LLMs like ChatGPT can already generate content, copy, translations and other text-based services that freelancers on UPWK/FVRR provide. This could displace significant segments of their market. If automation replaces enough services on Upwork/Fiverr, it could depress wages for remaining human providers as competition increases. Angi's providers may avoid this pressure on earnings.
Basic coding and web development tasks common on UPWK/FVRR also face risk from AI code generation. Angi's services like plumbing and electrical work are not easily automated. Generative AI is likely to advance further, but they are already able to produce some of the creative outputs necessary for things like like logos, posters, ads etc that designers on UPWK/FVRR are hired for currently. It is not unreasonable to think they can do the entire job within a couple years. Angi's services remain sheltered from this AI threat vector.
While Angi could potentially use AI for better provider matching, the nature of the services being higher-touch manual work protects the underlying demand. Upwork and Fiverr face greater zero-sum risk of replacement from AI itself, with FVRR facing the most existential threat as it focuses on less advanced skillsets like graphic design and copywriting (hence the name, hire someone for “five dollars”).
Network effects - As AI displaces providers on Upwork/Fiverr, it could shrink their networks and pool of talent available for matching, compounding the impact. Angi's provider ecosystem could remain more stable.
Market expansion - By lowering costs, AI could enable Angi to expand into additional home service categories that have been prohibitively expensive using human talent alone up until now.
Business model risks - Upwork and Fiverr's transaction-based model could suffer disproportionately from automation versus Angi's subscription revenues. Angi has a dataset relevant to the economy, both locally and internationally, as well as valuable to homebuilders and contractors while Upwork and Fiverr’s data is likely to become deprecated and not worth very much. Amazon’s Mechanical Turk already dominates the area where Upwork and Fiverr could pivot in order to gain convexity in terms of earnings to artificial intelligence trends.
Offense versus defense - Upwork and Fiverr may have to invest heavily in their own AI just to defend their businesses, while Angi can use AI purely to expand its opportunities.
I like FVRR and UPWK better as a standalone short, and I would not include this play in the L/S implementation, but it’s worth mentioning as a possibility.

Here is the current AI Long/Short Basket I’m using from the above ideas.

It includes and excludes some ideas (in favor of running them as standalone shorts), but feel free to customize it yourself.

Winners and Losers in the Database

One more topic, not so much about losers but about what will enable the winners to be winners - it’s (yes, you guessed it) data. But more specifically, database.

Now, mongoDB (MDB) has gotten some AI hype and that’s fine. MongoDB is a document-based database system that is commonly used to store and retrieve data in various applications, including those in artificial intelligence (AI). MongoDB itself is not an AI technology, but it can be an important part of an AI system's infrastructure as the “system of record” for vector embeddings.

In an AI application, you might use MongoDB to store things like user data, model information, training data, or results of computations. However, the actual AI algorithms and models would likely be implemented using specialized libraries or platforms like TensorFlow, PyTorch, or Scikit-learn, which would then interact with the MongoDB database as needed. And the AI model is not going to interact with MDB directly in a way that results in more business for them, the data must have a vector embedding. A vector database, also known as a vector similarity search engine, plays a crucial role in many AI applications, especially in the domain of machine learning, where high-dimensional vectors are frequently used.

-UPDATE: I am adding this, which had not yet been announced when this article was being written: Introducing Vector Search in Azure Cosmos DB for MongoDB vCore for app developers looking to use AI capabilities.
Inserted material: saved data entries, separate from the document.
-- ==== Sys2Proof/Machine/Dictionary.lean ====
section
/-! DEFINITION. The object dictionary: every object the manual assigns, with its type, access, effect class, range and
default (R30, R35 and the object tables), and the name of each object's key. -/

namespace Sys2Proof.Machine

/-- Types of objects (Table 2.2). -/
inductive Ty where
  | bool | u8 | u16 | u32 | u64 | i8 | i16 | i32 | i64 | q23 | gain | frame | time | str | blob
  deriving DecidableEq, Repr

/-- Access codes (Table 2.3). -/
inductive Access where
  | konst | ro | rw | wo | svc
  deriving DecidableEq, Repr

/-- Effect classes (R31). -/
inductive Effect where
  | control | direct | sluice
  deriving DecidableEq, Repr

/-- One declared sub-index over a range of elements, with its attributes (R30), value range and default. -/
structure Decl where
  sub        : Nat
  lo         : Nat
  hi         : Nat
  typ        : Ty
  access     : Access
  effect     : Effect
  persistent : Bool
  min        : Int
  max        : Int
  dflt       : Int
  deriving DecidableEq, Repr

/-- The key of an object: index, element, sub-index (R4). -/
def okey (index elem sub : Nat) : Nat := index * 16777216 + elem * 256 + sub

def keyIndex (k : Nat) : Nat := k / 16777216
def keyElem (k : Nat) : Nat := k / 256 % 65536
def keySub (k : Nat) : Nat := k % 256

/-- The wire code of a type (Table 2.2). -/
def Ty.code : Ty → Nat
  | .bool => 1 | .u8 => 2 | .u16 => 3 | .u32 => 4 | .u64 => 5 | .i8 => 6 | .i16 => 7 | .i32 => 8 | .i64 => 9
  | .q23 => 10 | .gain => 11 | .frame => 12 | .time => 13 | .str => 14 | .blob => 15

/-- Wire bytes of a numeric type; 0 for STR and BLOB, whose length comes from the message (Table 2.2). -/
def Ty.size : Ty → Nat
  | .bool => 1 | .u8 => 1 | .u16 => 2 | .u32 => 4 | .u64 => 8 | .i8 => 1 | .i16 => 2 | .i32 => 4 | .i64 => 8
  | .q23 => 3 | .gain => 2 | .frame => 8 | .time => 10 | .str => 0 | .blob => 0

/-- The information code of an access (Table 2.14, ACCESS). -/
def Access.code : Access → Nat
  | .konst => 0 | .ro => 1 | .rw => 2 | .wo => 3 | .svc => 4
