-- ==== Sys2Proof/Machine/Wire.lean ====
section
/-! DEFINITION. The wire of a Braid link: blocks, bit order and scrambler (R216), the places of markers and pilots (R217), BIP and
PRBS31 (R219, R220), the framing of messages (R223), the transmitter's choice among the classes (R224), and what each lane carries. -/

namespace Sys2Proof

/-! ## Blocks (R216) -/

/-- Byte i of a block's payload. -/
def LinkBlock.byte (b : LinkBlock) (i : Nat) : Nat := b.payload.toNat / 2 ^ (8 * (7 - i)) % 256

/-- Bytes from `off`, as one big-endian number (R8). -/
def LinkBlock.field (b : LinkBlock) (off n : Nat) : Nat := b.payload.toNat / 2 ^ (8 * (8 - off - n)) % 2 ^ (8 * n)

/-- A data block. -/
def LinkBlock.isData (b : LinkBlock) : Bool := b.hdr == 1

/-- A control block of a BTYPE. -/
def LinkBlock.isType (b : LinkBlock) (t : Nat) : Bool := b.hdr == 2 && b.byte 0 == t

/-- The header is 01b or 10b. -/
def LinkBlock.headerOk (b : LinkBlock) : Bool := b.hdr == 1 || b.hdr == 2

/-- A data block, or a control block with a BTYPE of Table 10.2. -/
def LinkBlock.valid (b : LinkBlock) : Bool := b.isData || [0x1E, 0x2D, 0x4B, 0x78, 0x87].any b.isType

/-! ## Framing (R223, Table 10.4) -/

namespace BraidFrame

/-- The START block; a frame without blocks has none, and this one is invalid. -/
def start (f : BraidFrame) : LinkBlock := f.blocks.headD ⟨0, 0⟩

/-- The last block: the END, or the START that broke the message off. -/
def last (f : BraidFrame) : LinkBlock := f.blocks.getLastD ⟨0, 0⟩

/-- The blocks between them. -/
def body (f : BraidFrame) : List LinkBlock := (f.blocks.drop 1).dropLast

def cls (f : BraidFrame) : Nat := f.start.byte 1 / 64
def length (f : BraidFrame) : Nat := f.start.field 2 2
def msgSeq (f : BraidFrame) : Nat := f.start.field 4 2

/-- CRC of the END block. -/
def crc (f : BraidFrame) : Nat := f.last.field 1 4

/-- The data blocks. -/
def data (f : BraidFrame) : List LinkBlock := f.body.filter LinkBlock.isData

end BraidFrame

end Sys2Proof

namespace Sys2Proof.Machine

/-- The message bytes: those of the data blocks, without the padding. -/
def frameBytes (f : BraidFrame) : List Byte :=
  (f.data.flatMap (fun b => natBE b.payload.toNat 8)).take f.length

/-- A START of a class and length (Table 10.4): reserved bits 0, class 0 to 2, length 1 to 16,384. -/
def startOk (f : BraidFrame) : Bool :=
  f.start.isType 0x78 && decide (f.cls < 3) && f.start.byte 1 % 64 == 0 && f.start.field 6 2 == 0
    && decide (0 < f.length) && decide (f.length ≤ 16384)

/-- The blocks inside are valid, as many data blocks as LENGTH implies, an END follows, and its CRC is right (R225). -/
def blocksOk (f : BraidFrame) : Bool :=
  f.body.all LinkBlock.valid && f.data.length == (f.length + 7) / 8 && f.last.isType 0x87 && f.last.field 5 3 == 0
    && crc32 (frameBytes f) == f.crc

/-- A block of a header and eight bytes. -/
def mkBlock (hdr : BitVec 2) (b : List Byte) : LinkBlock := ⟨hdr, BitVec.ofNat 64 (beNat b)⟩

/-- Message bytes as data blocks, the last one padded with 00h. -/
def dataBlocks (b : List Byte) : List LinkBlock :=
  (List.range ((b.length + 7) / 8)).map (fun i =>
    let x := (b.drop (8 * i)).take 8
    mkBlock 1 (x ++ List.replicate (8 - x.length) 0x00))

/-- The blocks of a message: START, data blocks, END (R223). -/
def frameBlocks (cls seq : Nat) (b : List Byte) : List LinkBlock :=
  mkBlock 2 ([0x78] ++ natBE (cls * 64) 1 ++ natBE b.length 2 ++ natBE seq 2 ++ [0x00, 0x00])
    :: dataBlocks b ++ [mkBlock 2 ([0x87] ++ natBE (crc32 b) 4 ++ [0x00, 0x00, 0x00])]

/-- IDLE (Table 10.2). -/
def idleBlock : LinkBlock := mkBlock 2 [0x1E, 0x00, 0x00, 0x00, 0x00, 0x00, 0x00, 0x00]

/-! ## Bits and the scrambler (R216) -/

/-- The low n bits of a number, the highest first. -/
def bitsOf (v : Nat) : Nat → List Bool
  | 0 => []
  | n + 1 => v.testBit n :: bitsOf v n

def ofBits (l : List Bool) : Nat := l.foldl (fun a b => 2 * a + (if b then 1 else 0)) 0

/-- A block as it goes on the wire: its header as written, then byte 0 to byte 7, each most significant bit first. -/
def wireBits (b : LinkBlock) : List Bool := bitsOf b.hdr.toNat 2 ++ bitsOf b.payload.toNat 64

/-- What a bit is combined with: the scrambled bits 39 and 58 places before it. -/
def scrambleTap (st : BitVec 58) : Bool := st.getLsbD 38 != st.getLsbD 57

/-- The last 58 scrambled bits, the newest in bit 0. -/
def scramblePush (st : BitVec 58) (b : Bool) : BitVec 58 := st <<< 1 ||| (if b then 1 else 0)

/-- The scrambler x^58 + x^39 + 1, from the 58 scrambled bits before. -/
def scramble : BitVec 58 → List Bool → List Bool
  | _, [] => []
  | st, b :: bs =>
    let c := b != scrambleTap st
    c :: scramble (scramblePush st c) bs

/-- The descrambler: it needs the 58 bits received before, and no other state. -/
def descramble : BitVec 58 → List Bool → List Bool
  | _, [] => []
  | st, c :: cs => (c != scrambleTap st) :: descramble (scramblePush st c) cs

/-- A payload received after `before`, descrambled. -/
def descrambled (before : BitVec 58) (payload : BitVec 64) : BitVec 64 :=
  BitVec.ofNat 64 (ofBits (descramble before (bitsOf payload.toNat 64)))

/-! ## Markers and pilots (R217 to R220) -/

/-- The block at a count B is a marker, a pilot, or neither. -/
def isMarkerAt (b : Nat) : Bool := b % 16384 == 16383
def isPilotAt (b : Nat) : Bool := b % 1024 == 1023 && !isMarkerAt b

/-- Markers and pilots among the blocks counted 0 to B − 1. -/
def overheadBefore (b : Nat) : Nat := b / 1024

/-- Output bits of x^31 + x^28 + 1 from a state of 31 bits, the newest in bit 0 (PRBS31). -/
def prbs31 (st : Nat) : Nat → List Bool
  | 0 => []
  | n + 1 =>
    let b := st.testBit 30 != st.testBit 27
    b :: prbs31 (2 * st % 2 ^ 31 + (if b then 1 else 0)) n

/-- Bits 64 k to 64 k + 63 of a PRBS31 sequence as a payload, the first in bit 63. -/
def prbsBlock (seed k : Nat) : BitVec 64 := BitVec.ofNat 64 (ofBits ((prbs31 seed (64 * (k + 1))).drop (64 * k)))

/-- The 64 bits of pilot i, the generator being set to all ones after the marker (R220). -/
def pilotBits (i : Nat) : BitVec 64 := prbsBlock (2 ^ 31 - 1) (i - 1)

/-- Number of bits set. -/
def popCount (w : BitVec 64) : Nat := (List.range 64).countP (fun i => w.getLsbD i)

/-- BIP-8 over payloads as they are on the wire: bit j is the parity of the bits k with k mod 8 = j, from the first bit sent (R219). -/
def bip8 (l : List LinkBlock) : Nat :=
  let x := l.foldl (fun a b => a ^^^ b.payload) 0
  (List.range 8).foldl (fun a j =>
    a + (if (List.range 8).foldl (fun p i => p != x.getLsbD (63 - 8 * i - j)) false then 2 ^ j else 0)) 0

/-- A MARKER (Table 10.3): sender's link, physical lane, whether it carries a copy, the logical lane carried, BIP and count. -/
def markerBlock (link lane : Nat) (copy : Bool) (carried : Option Nat) (bip count : Nat) : LinkBlock :=
  mkBlock 2 ([0x4B] ++ natBE (16 * link + lane) 1 ++ natBE ((if copy then 128 else 0) + carried.getD 15) 1 ++ natBE bip 1
    ++ natBE count 4)

/-! ## The link stream of a frame (R222, R224) -/

/-- Send n blocks of a backlog: what is sent, and what is left. At each place the highest class with a block left sends its next, so a
START of a higher class nests inside an open message of a lower one, and a class has one message open at most. -/
def advance (q : List (List LinkBlock)) (n : Nat) : List LinkBlock × List (List LinkBlock) :=
  q.foldl (fun a c => (a.1 ++ c.take (n - a.1.length), a.2 ++ [c.drop (n - a.1.length)])) ([], [])

/-- A message joins the backlog of its class. -/
def enqueue (q : List (List LinkBlock)) (m : Handed) : List (List LinkBlock) := q.set m.cls (q.getD m.cls [] ++ m.blocks)

/-- The link stream from place `from` to its end, messages joining at their places: the runs sent and the backlog left. -/
def linkStream (size : Nat) : Nat → List (List LinkBlock) → List Handed → List (Nat × List LinkBlock) × List (List LinkBlock)
  | at', q, [] =>
    let r := advance q (size - at')
    ([(at', r.1)], r.2)
  | at', q, m :: ms =>
    let upto := max at' (min m.place size)
    let r := advance q (upto - at')
    let rest := linkStream size upto (enqueue r.2 m) ms
    ((at', r.1) :: rest.1, rest.2)

/-- The block at a place of a stream: IDLE where no run lies. -/
def streamBlock (runs : List (Nat × List LinkBlock)) (place : Nat) : LinkBlock :=
  match runs.find? (fun r => decide (r.1 ≤ place ∧ place < r.1 + r.2.length)) with
  | some r => r.2.getD (place - r.1) idleBlock
  | none => idleBlock

/-! ## What a lane carries (R216, R217, R229) -/

/-- Positions of a frame that carry neither marker nor pilot, before position p. -/
def freeBefore (first p : Nat) : Nat := p - (overheadBefore (first + p) - overheadBefore first)

/-- Training data blocks of a lane counted before B: neither marker, pilot nor TRAIN. TRAIN takes B mod 16 = 15, where the markers and
pilots also lie. -/
def trainingBefore (b : Nat) : Nat := b - b / 16

/-- The block a physical lane sends at position p, before scrambling; a marker's BIP is still 0 (R217, R222, R229). -/
def laneBlock (link lane : Nat) (f : LaneFrame) (p : Nat) : LinkBlock :=
  let b := f.first + p
  let carried := f.carried.getD lane none
  if isMarkerAt b then markerBlock link lane (f.copy && lane == 8) carried 0 (b / 16384 % 2 ^ 32)
  else if isPilotAt b then ⟨2, pilotBits (b % 16384 / 1024 + 1)⟩
  else if f.training.getD lane false then
    if b % 16 = 15 then ⟨2, f.train.getD lane 0⟩ else ⟨1, prbsBlock (Config.trainingSeed link lane) (trainingBefore b)⟩
  else
    match carried with
    | some k => streamBlock f.runs (f.width * freeBefore f.first p + k)
    | none => idleBlock

/-- A lane's blocks, each told whether it is a marker, as they go on the wire, from the 58 bits before and the payloads sent since the last marker: every payload but a
marker's scrambled, and each marker with its BIP (R216, R219). -/
def wireLane : BitVec 58 → List LinkBlock → List (Bool × LinkBlock) → List LinkBlock
  | _, _, [] => []
  | st, since, (marker, b) :: bs =>
    if marker then ⟨b.hdr, b.payload ||| BitVec.ofNat 64 (bip8 since * 2 ^ 32)⟩ :: wireLane st [] bs
    else
      let bits := scramble st (bitsOf b.payload.toNat 64)
      let c : LinkBlock := ⟨b.hdr, BitVec.ofNat 64 (ofBits bits)⟩
      c :: wireLane (bits.foldl scramblePush st) (c :: since) bs

/-- A lane's frame on the wire. -/
def laneWire (link lane : Nat) (f : LaneFrame) (st : BitVec 58) (since : List LinkBlock) : List LinkBlock :=
  wireLane st since ((List.range f.length).map (fun p => (isMarkerAt (f.first + p), laneBlock link lane f p)))

/-! ## The receiver's side of an interval (R219, R221, R228) -/

/-- Invalid headers. -/
def badHeaders (l : List LinkBlock) : Nat := l.countP (fun b => !b.headerOk)

/-- Blocks of an interval that adaptation uses: its data blocks and its pilots, 1,024 × i after the marker. -/
def qualifying (l : List LinkBlock) : Nat := l.countP LinkBlock.isData + min 15 (l.length / 1024)

end Sys2Proof.Machine
end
And another one now with Google.1

A vector in this context is a numerical representation of an object (like an image, a text document, a sound, a user, an item etc.) in a multi-dimensional space. This representation is often created by machine learning models, such as deep learning models for natural language processing or image recognition. Used for unstructured and unharmonized data, the role of a vector database is to efficiently store these vectors and allow for fast search operations on them. The most common operation is similarity search, which means finding the vectors in the database that are most similar to a given vector. The only way you can return the exact thing you’re looking for is an exhaustive search. So, instead, data becomes vectors that can be substituted interchangeably if it is substantially similar.

For instance, in a recommendation system, user preferences and item properties can be encoded as vectors. When recommending items for a specific user, the system searches for items that have vectors similar to the user's vector.

Think of a vector database as a huge library, and the AI as the librarian. In this library, every book (data) is transformed into a special code (vector) and placed on the shelves. The librarian (AI) knows exactly where each book is and can quickly find similar books based on these codes.

The books could be anything, like pictures, sound, or text, which are all turned into a special code (vector) so they can be easily stored and found. The better organized the library, the quicker and more accurately the librarian (AI) can find what they're looking for, whether it's recommending a new book, finding patterns, or spotting unusual codes.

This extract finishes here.